Monday, June 8, 2009

But do you know what I did last summer?

TCM will be spotlighting British director Michael Powell on the morning and afternoon of June 9, and the first of his movies they're showing, at 6:00 AM ET, is I Know Where I'm Going!

Wendy Hiller stars as a young English woman who, indeed, knows where she's going, and what she wants out of life. She was born into a middle-class family, but now that she's an adult, she's fallen in love with a wealthy industrialist, and is taking a journey to the Hebrides in Scotland in order to marry the man, who's rented an entire estate for the purpose of holding the wedding. Unfortunately for her, though, she hits a snag during the journey: she has to take a ferry to the island, but the weather in the Hebrides is such that she's just going to have to wait before any boat will take her to the island. Among the people she meets while waiting is Roger Livesey. He's serving in the Royal Navy, as there's a war on, and he's on leave. He too, wants to get to the island -- because he's the one who owns the place. So he and Hiller wait together, and -- you guessed it -- they fall in love. Perhaps Hiller doesn't really know where she's going.

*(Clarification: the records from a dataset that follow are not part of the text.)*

/-- STOP and GO of the sequencers: of the two STOP acts (R156). -/
def State.seqDue (s : State) : State :=
  s.takeDue (fun t => match t.eff with | .seq .. => true | _ => false)
    (fun s t => match t.eff with
      | .seq b _ stop _ cond flag addr =>
        let others := s.anyDue (fun e => match e with | .seq c _ st _ _ _ _ => c == b && st | _ => false)
        if stop || others then
          (s.dropDue (fun e => match e with | .seq c _ _ _ _ _ _ => c == b | _ => false)).seqStopNow b
        else s.seqGoNow b cond flag addr
      | _ => s)

/-- What ends at the boundary, and what the ledger has admitted (R195, R211, R234, R294, R297, R301, R304, R310, R325). -/
def State.admitsDue (s : State) : State :=
  let s := s.takeDue (fun t => match t.eff with | .txDrop _ _ | .txStop _ | .txCut _ | .synEnd _ => true | _ => false)
    (fun s t => match t.eff with
      | .txDrop p c => s.txDrop p c
      | .txStop p => s.txStop p
      | .txCut p => s.txCut p s.clk.start
      | .synEnd y => s.synFree y
      | _ => s)
  s.takeDue (fun t => match t.eff with
      | .srcOn _ | .aeOn _ | .rxOn _ | .txAdm _ | .pmcBegin _ | .calHold _ | .calNotRun => true
      | _ => false)
    (fun s t => match t.eff with
      | .srcOn n => s.srcAdmitted n
      | .aeOn e => s.aeAdmitted e
      | .rxOn p => s.rxStart p
      | .txAdm p => s.cond (s.txHeld p) (fun s => s.updPt p (fun k => { k with admitted := true }))
      | .pmcBegin n => s.pmcBegin n
      | .calHold _ => s.calAdmitted
      | .calNotRun => s.calAbort F.CAL_STATUS.NOT_RUN
      | _ => s)

/-- GO and STOP of a converter, playback or engine, or of the calibration run, as one command: of the two STOP acts
(R220, R236, R331). -/
def State.goStop (s : State) (go stop : Bool) (goNow stopNow : State → State) : State :=
  if stop then stopNow s else if go then goNow s else s

/-- Commands written with GO, STOP and POP (R192, R196, R218, R220, R235, R236, R255, R291, R322, R331). A granted
synthesiser calibration begins; a written GO of one is its request. -/
def State.commandsDue (s : State) : State :=
  let s := s.takeDue (fun t => match t.eff with | .pmc .. | .play .. | .ae .. | .pop _ | .synCal _ _ | .synBegin _ => true | _ => false)
    (fun s t => match t.eff with
      | .pmc b k go stop who => s.goStop go stop (fun s => s.pmcGo b k who s.now) (fun s => s.pmcStop b k)
      | .play n go stop => s.goStop go stop (fun s => s.playGo n) (fun s => s.playStop n)
      | .ae e go stop => s.goStop go stop (fun s => s.aeGoNow e) (fun s => s.aeStopNow e)
      | .pop e => s.aePop e
      | .synBegin y => s.synCalBegin y
      | .synCal y h => s.synCalGo y h
      | _ => s)
  let isCal (e : Eff) : Bool := match e with | .cal _ _ => true | _ => false
  let stop := s.anyDue (fun e => match e with | .cal _ st => st | _ => false)
  let go := s.anyDue isCal
  (s.dropDue isCal).goStop go stop State.calGoNow State.calStopNow

/-- Some flags of a bank set and others cleared. -/
def State.setFlags (s : State) (b setM clrM : Nat) : State :=
  let a := A.SEQ_FLAGS b
  s.setEff a ((s.eff a &&& ~~~(BitVec.ofNat 36 clrM)) ||| BitVec.ofNat 36 setM)

/-- The flags in force, formed in the order of R154: a written word names all 16, then REARM, the responder and the
router. -/
def State.flagsDue (s : State) : State :=
  let s := s.takeDue (fun t => match t.eff with | .force a _ => (flagsBank a).isSome | _ => false)
    (fun s t => match t.eff with | .force a v => s.forceWord a v | _ => s)
  [2, 1, 0].foldl (fun s rank =>
    s.takeDue (fun t => match t.eff with | .flags _ _ _ => writerRank t.who == rank | _ => false)
      (fun s t => match t.eff with | .flags b m k => s.setFlags b m k | _ => s)) s

/-- The remaining effects of the router and of the host (R245, R269, R270, R278 to R280), then reload requests and the GO
writes of a reloaded segment (R372 to R374). -/
def State.routerDue (s : State) : State :=
  let s := s.takeDue (fun t => match t.eff with
      | .rirq _ | .wake _ | .lanes _ | .count _ | .notice _ _ _ | .aeTrig _ => true
      | _ => false)
    (fun s t => match t.eff with
      | .rirq m => s.raise A.INT_STATUS (BitVec.ofNat 36 (m * 2 ^ F.INT_STATUS.RIRQ.lo))
      | .wake on => s.toC9 (.wake on)
      | .lanes m => s.updRt (fun r => { r with laneReq := r.laneReq ||| m })
      | .count k => s.inc (A.RT_CNT k) ⟨0, 36⟩ 1
      | .notice n st sel => s.notice n st sel
      | .aeTrig e => s.aeTrigger e
      | _ => s)
  s.takeDue (fun t => match t.eff with | .reload _ | .reloadGo _ => true | _ => false)
    (fun s t => match t.eff with
      | .reload x => s.reloadAt x
      | .reloadGo x => s.goAll (· == x)
      | _ => s)

/-- Everything due at the boundary, in order. -/
def State.applyDue (s : State) (mons : List Monitor) : State :=
  (((((((((s.clearsDue.stagesDue).forcesDue mons).haltsDue).modesDue mons).seqDue).admitsDue).commandsDue).flagsDue).routerDue)

/-! ### The dies at the boundary -/

/-- A miss with MISS_FAULT in the tick that ended (R170): the die makes the bank's pins safe, and CORE is told. -/
def State.missTick (s : State) (b : Nat) : State :=
  if (s.bk b).missNow then
    let s := (s.handEnd b s.clk.start).pinsSafe b
    ((s.raiseF (A.RESP_STAT b) F.RESP_STAT.MISS_FLT).bankFault b 2 0).updBk b (fun k => { k with missNow := false })
  else s

/-- The channel has a driver that can limit its current: it drives, or could, and is not held off (R83). -/
def State.canLimit (s : State) (c : Nat) : Bool :=
  (s.funcEff c == fnPattern || s.funcEff c == fnStatic) && !s.fon (A.CH_STATUS c) F.CH_STATUS.DRV_FAULT

/-- Drivers that limited their current in the tick that ended (R83), and how many ticks in a row each has. -/
def State.driverLimits (s : State) (l : List (Fin 768)) : State :=
  let lim := (l.map Fin.val).filter s.canLimit
  let s := s.each (s.chan.map (·.1)) (fun s c => s.cond ((s.ch c).limTicks != 0 && !lim.contains c)
    (fun s => s.updCh c (fun h => { h with limTicks := 0 })))
  s.each lim (fun s c => (s.raiseF (A.CH_STATUS c) F.CH_STATUS.DRV_LIMIT).updCh c (fun h => { h with limTicks := h.limTicks + 1 }))
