-- ==== Sys2Proof/Certificates/Slice0/Obligations.lean ====
section
/-! DEFINITION. What is stated of the block for the provers. -/

open Sys2Proof Sys2Proof.Machine

/-! ### The block as a whole -/

/-- A step runs the command at the front of the queue on the state with the queue's rest; on an empty queue the block idles
(assumption 1: the model's choice). -/
def Obligations.StepRunsTheFrontCommand : Prop :=
  (∀ (c : Instr) (rest : List Instr) (s : State), step { s with pending := c :: rest } = exec c { s with pending := rest })
    ∧ ∀ s : State, s.pending = [] → step s = .next s

/-- R426, R421, R420, R119: what reset leaves. Every register reads its reset value and has it in force, vector memory and
responder RAM are all zeros, every bank is OFF and every channel function OFF, the unit is STARTING and no command waits. The
words of the store and of capture memory and the hidden records are the model's choice (assumptions 6, 7 and 11): nothing is
said of them here. -/
def Obligations.ResetLeavesResetValues : Prop :=
  (∀ a, State.reset.rd a = resetWord a ∧ State.reset.eff a = resetWord a)
    ∧ (∀ a, a < 0x4000000 → State.reset.memRd a = 0)
    ∧ (∀ b, b < 12 → State.reset.bankState b = bankOff ∧ State.reset.seqState b = sqIdle)
    ∧ (∀ c, c < 768 → State.reset.funcEff c = fnOff)
    ∧ State.reset.unit.st = .starting ∧ State.reset.staged = [] ∧ State.reset.pending = []

/-- The tables of the reset state are in their canonical form. -/
def Obligations.ResetTablesAreCanonical : Prop := State.reset.wf = true

/-- Every command completes with a next state, in every state; it leaves the queue as it is, never gives a free value a second
time, and keeps the canonical form of every table of registers, memories, flash and records. Every step does the same, and takes
exactly the front command off the queue. -/
def Obligations.EveryStepKeepsTheTablesCanonical : Prop :=
  (∀ (c : Instr) (s : State), ∃ t, exec c s = .next t ∧ t.pending = s.pending ∧ s.free ≤ t.free ∧ (s.wf = true → t.wf = true))
    ∧ ∀ s : State, ∃ t, step s = .next t ∧ t.pending = s.pending.tail ∧ s.free ≤ t.free ∧ (s.wf = true → t.wf = true)

/-- The frame of every command, by the parts of the state: what `touches` does not list for a command, the command leaves as it
is. In particular the memories, the battery store and the flash read as before after every command that does not list them. -/
def Obligations.CommandsChangeOnlyWhatTheyTouch : Prop :=
  ∀ (c : Instr) (s t : State), exec c s = .next t →
    (∀ p, p ∉ touches c → p.same s t)
      ∧ (.mem ∉ touches c → .store ∉ touches c → .flash ∉ touches c → MemKept s t)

Despite the film following a fairly predictable formula, it's still a nice romance. The Scottish setting helps. Although the village isn't as remote as the island of Foula that was the location for Powell's earlier The Edge of the World (which follows I Know Where I'm Going! at 7:45 AM ET), it's still far enough away to be something completely different from what a woman like Hiller would know. It also helps that the movie is filled with wonderfully eccentric characters and, if you like Celtic culture, some Scottish singing and dancing. It's unfortunate that the movie has to be in black and white, but with the war on, it would have been difficult to obtain that much color film stock. Besides, the black and white photography gives I Know Where I'm Going! a timeless quality that most Technicolor movies of the day didn't have.

I Know Where I'm Going! is available on DVD, but as a British import, it's a bit pricey.